Conclusion: It can be observed that the performance of students of section 'A' is better than the students of section 'B' in terms of good marks (more students in higher mark ranges).
Q7
The runs scored by two teams A and B on the first 60 balls in a cricket match are given below:
| Number of balls | Team A | Team B |
|---|---|---|
| 1-6 | 2 | 5 |
| 7-12 | 1 | 6 |
| 13-18 | 8 | 2 |
| 19-24 | 9 | 10 |
| 25-30 | 4 | 5 |
| 31-36 | 5 | 6 |
| 37-42 | 6 | 3 |
| 43-48 | 10 | 4 |
| 49-54 | 6 | 8 |
| 55-60 | 2 | 10 |
Represent the data of both the teams on the same graph by frequency polygons.
Solution:
It can be observed that the class intervals of the given data are not continuous (there is a gap of 1). Therefore, \( 0.5 \) has to be added to the upper class limits and \( 0.5 \) has to be subtracted from the lower class limits.

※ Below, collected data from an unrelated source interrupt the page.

-- ==== Sys2Proof/Machine/State.lean ====
section
/-! DEFINITION. The state of one VX9-P package as plain data, and the state right after reset. Names follow the
manual's; INVENTORY.md lists each piece with the rule that names it and its reset value. -/

namespace Sys2Proof.Machine

/-! ## Cells -/

/-- A data token (R159). -/
structure Token where
  lanes : Lanes
  valid : BitVec 8
  tag : BitVec 2
  scale : Bool
  deriving DecidableEq, Repr, Inhabited

/-- An entry of a local queue or of er: a token, or an entry reserved for a result still to come (R218, R227). -/
inductive QEntry where
  | tok (t : Token)
  | reserved (id : Nat)
  deriving DecidableEq, Repr, Inhabited

/-- A cell context (R60, R161, R162): slots, literals, routing words 0 to 2 (round and trap enables stand in word
2, R162), the SCL bindings (R225), and the placement it was loaded for (R318). -/
structure Ctx where
  slots : KMap Word := {}
  lits : KMap Fw := {}
  r0 : Word := 0
  r1 : Word := 0
  r2 : Word := 0
  bindA : Option Nat := none
  bindB : Option Nat := none
  owner : Option Nat := none
  deriving DecidableEq, Repr, Inhabited

/-- A stationary weight plane (R223): 32 rows of eight weights and the column scales. -/
structure Plane where
  rows : KMap Lanes := {}
  cs : Lanes
  deriving DecidableEq, Repr, Inhabited

/-- The six update forms of R216. -/
inductive UpdOp where
  | add | fadd | min | max | or | tas
  deriving DecidableEq, Repr, Inhabited

/-- One update on its way to an owner cell (R216, R217). -/
structure Update where
  op : UpdOp
  addr : Nat
  val : Fw
  src : Nat
  firing : Nat
  lane : Nat
  deriving DecidableEq, Repr, Inhabited

/-- A UPD firing whose updates are not all applied (R218). -/
structure PendUpd where
  id : Nat
  lq : Option Nat
  left : Nat
  tok : Token
  deriving DecidableEq, Repr, Inhabited

/-- An ORDT waiting for the earlier memory firings of its cell (R219). -/
structure PendOrdt where
  dsts : List Nat
  tag : BitVec 2
  waits : List Nat
  deriving DecidableEq, Repr, Inhabited

/-- A spill-ring slot that holds a token (R121): the ring's bank and base, and the slot's number in it. The token itself lies
in the bank's bytes. -/
structure RingSlot where
  bank : Nat
  base : Nat
  pos : Nat
  deriving DecidableEq, Repr, Inhabited

/-- Done tokens that wait until earlier memory firings of the cell have been performed (R135): the bodies as a mask, and those
firings. -/
structure PendDone where
  bodies : Nat
  waits : List Nat
  deriving DecidableEq, Repr, Inhabited

/-- The state of one cell (R20, R60). Directions are numbered 0 north, 1 east, 2 south, 3 west. `ring` lists each direction's
slots in use, oldest first, `ringPos` the slot that each ring fills next, `ringNoted` the rings that have had their record of
R409 (an even number) or of R419 (the odd one after it), `bindAt` the cycle from which the latest SCL binding applies (R225),
`switches` the cycle of the switch for each sweep of the region (R407). -/
structure Cell where
  v : KMap Lanes := {}
  q : KMap (BitVec 8) := {}
  flags : KMap (BitVec 5) := {}
  ctxs : KMap Ctx := {}
  active : Nat := 0
  xin : KMap (List Token) := {}
  lq : KMap (List QEntry) := {}
  er : List QEntry := []
  ci : KMap (List Bool) := {}
  agOut : KMap (List Token) := {}
  ring : KMap (List RingSlot) := {}
  ringPos : KMap Nat := {}
  ringNoted : List Nat := []
  bindAt : Nat := 0
  latA : Lanes
  latB : Lanes
  sys : Option Fw := none
  sysNext : Nat := 0
  planeA : Plane
  planeS : Plane
  rowCtr : Nat := 0
  mrgA : Fw
  mrgB : Fw
  mrgNan : Bool := false
  halted : Bool := false
  trapped : Bool := false
  port : List Update := []
  portStuck : Bool := false
  updOut : List Update := []
  pendUpd : List PendUpd := []
  pendOrdt : List PendOrdt := []
  pendDone : List PendDone := []
  ecmds : List Nat := []
  nextFire : Nat := 0
  ownerNext : Nat := 0
  sweepDone : Nat := 0
  switchedAt : Nat := 0
  switches : KMap Nat := {}
  drainNoted : Bool := false
  deriving DecidableEq, Repr, Inhabited

/-! ## Tile store, owner directory, tile cache -/

/-- Bank modes (R116). -/
inductive BankMode where
  | cache | scratch | fifo
  deriving DecidableEq, Repr, Inhabited

/-- A mode transition in progress (R117): its target, the earliest cycle it can end, and where its completion goes. -/
structure BankTrans where
  target : BankMode
  ready : Nat
  pk : Nat
  tag : Nat
  set : Nat
  deriving DecidableEq, Repr, Inhabited

/-- A tile-store bank. -/
structure Bank where
  mode : BankMode := .cache
  trans : Option BankTrans := none
  deriving DecidableEq, Repr, Inhabited

/-- An entry of the owner directory (R215). -/
structure OwnerEntry where
  cell : Nat
  base : Nat
  words : Nat
  closing : Bool
  deriving DecidableEq, Repr, Inhabited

Also, class mark of each interval can be found by using the formula:
\[ \text{Class mark} = \frac{\text{Upper class limit} + \text{Lower class limit}}{2} \]
| Number of balls | Class mark | Team A | Team B |
|---|---|---|---|
| 0.5-6.5 | 3.5 | 2 | 5 |
| 6.5-12.5 | 9.5 | 1 | 6 |
| 12.5-18.5 | 15.5 | 8 | 2 |
| 18.5-24.5 | 21.5 | 9 | 10 |
| 24.5-30.5 | 27.5 | 4 | 5 |
| 30.5-36.5 | 33.5 | 5 | 6 |
| 36.5-42.5 | 39.5 | 6 | 3 |
| 42.5-48.5 | 45.5 | 10 | 4 |
| 48.5-54.5 | 51.5 | 6 | 8 |
| 54.5-60.5 | 57.5 | 2 | 10 |
By taking class marks on x-axis and runs scored on y-axis, a frequency polygon can be constructed.
Q8
A random survey of the number of children of various age groups playing in park was found as follows:
| Age (in years) | Number of children |
|---|---|
| 1-2 | 5 |
| 2-3 | 3 |
| 3-5 | 6 |
| 5-7 | 12 |
| 7-10 | 9 |
| 10-15 | 10 |
| 15-17 | 4 |
Draw a histogram to represent the data above.
Solution:
Here, it can be observed that the data has class intervals of varying width. The proportion of children per 1 year interval (frequency density) needs to be calculated.
\[ \text{Length of rectangle} = \frac{\text{Frequency}}{\text{Width of class}} \times \text{Minimum class width} \]
(Minimum class width = 1)
| Age (in years) | Frequency | Width | Length of rectangle |
|---|---|---|---|
| 1-2 | 5 | 1 | \( \frac{5 \times 1}{1} = 5 \) |
| 2-3 | 3 | 1 | \( \frac{3 \times 1}{1} = 3 \) |
| 3-5 | 6 | 2 | \( \frac{6 \times 1}{2} = 3 \) |
| 5-7 | 12 | 2 | \( \frac{12 \times 1}{2} = 6 \) |
| 7-10 | 9 | 3 | \( \frac{9 \times 1}{3} = 3 \) |
| 10-15 | 10 | 5 | \( \frac{10 \times 1}{5} = 2 \) |
| 15-17 | 4 | 2 | \( \frac{4 \times 1}{2} = 2 \) |
Taking the age of children on x-axis and proportion of children per 1 year interval on y-axis, the histogram can be drawn.
Q9
100 surnames were randomly picked up from a local telephone directory and a frequency distribution of the number of letters in the English alphabet in the surnames was found as follows:
| Number of letters | Number of surnames |
|---|---|
| 1-4 | 6 |
| 4-6 | 30 |
| 6-8 | 44 |
| 8-12 | 16 |
| 12-20 | 4 |
(i) Draw a histogram to depict the given information.
(ii) Write the class interval in which the maximum number of surname lie.
Solution:
(i) Here, it can be observed that the data has class intervals of varying width. The proportion of the number of surnames per 2 letters interval can be calculated as follows.
Minimum class width = 2.
| Number of letters | Frequency | Width | Length of rectangle |
|---|---|---|---|
| 1-4 | 6 | 3 | \( \frac{6 \times 2}{3} = 4 \) |
| 4-6 | 30 | 2 | \( \frac{30 \times 2}{2} = 30 \) |
| 6-8 | 44 | 2 | \( \frac{44 \times 2}{2} = 44 \) |
| 8-12 | 16 | 4 | \( \frac{16 \times 2}{4} = 8 \) |
| 12-20 | 4 | 8 | \( \frac{4 \times 2}{8} = 1 \) |
By taking the number of letters on x-axis and the proportion of the number of surnames per 2 letters interval on y-axis and choosing an appropriate scale (1 unit = 4 surnames for y-axis), the histogram can be constructed.
(ii) The class interval in which the maximum number of surnames lies is 6-8 as it has 44 surnames in it (the maximum frequency).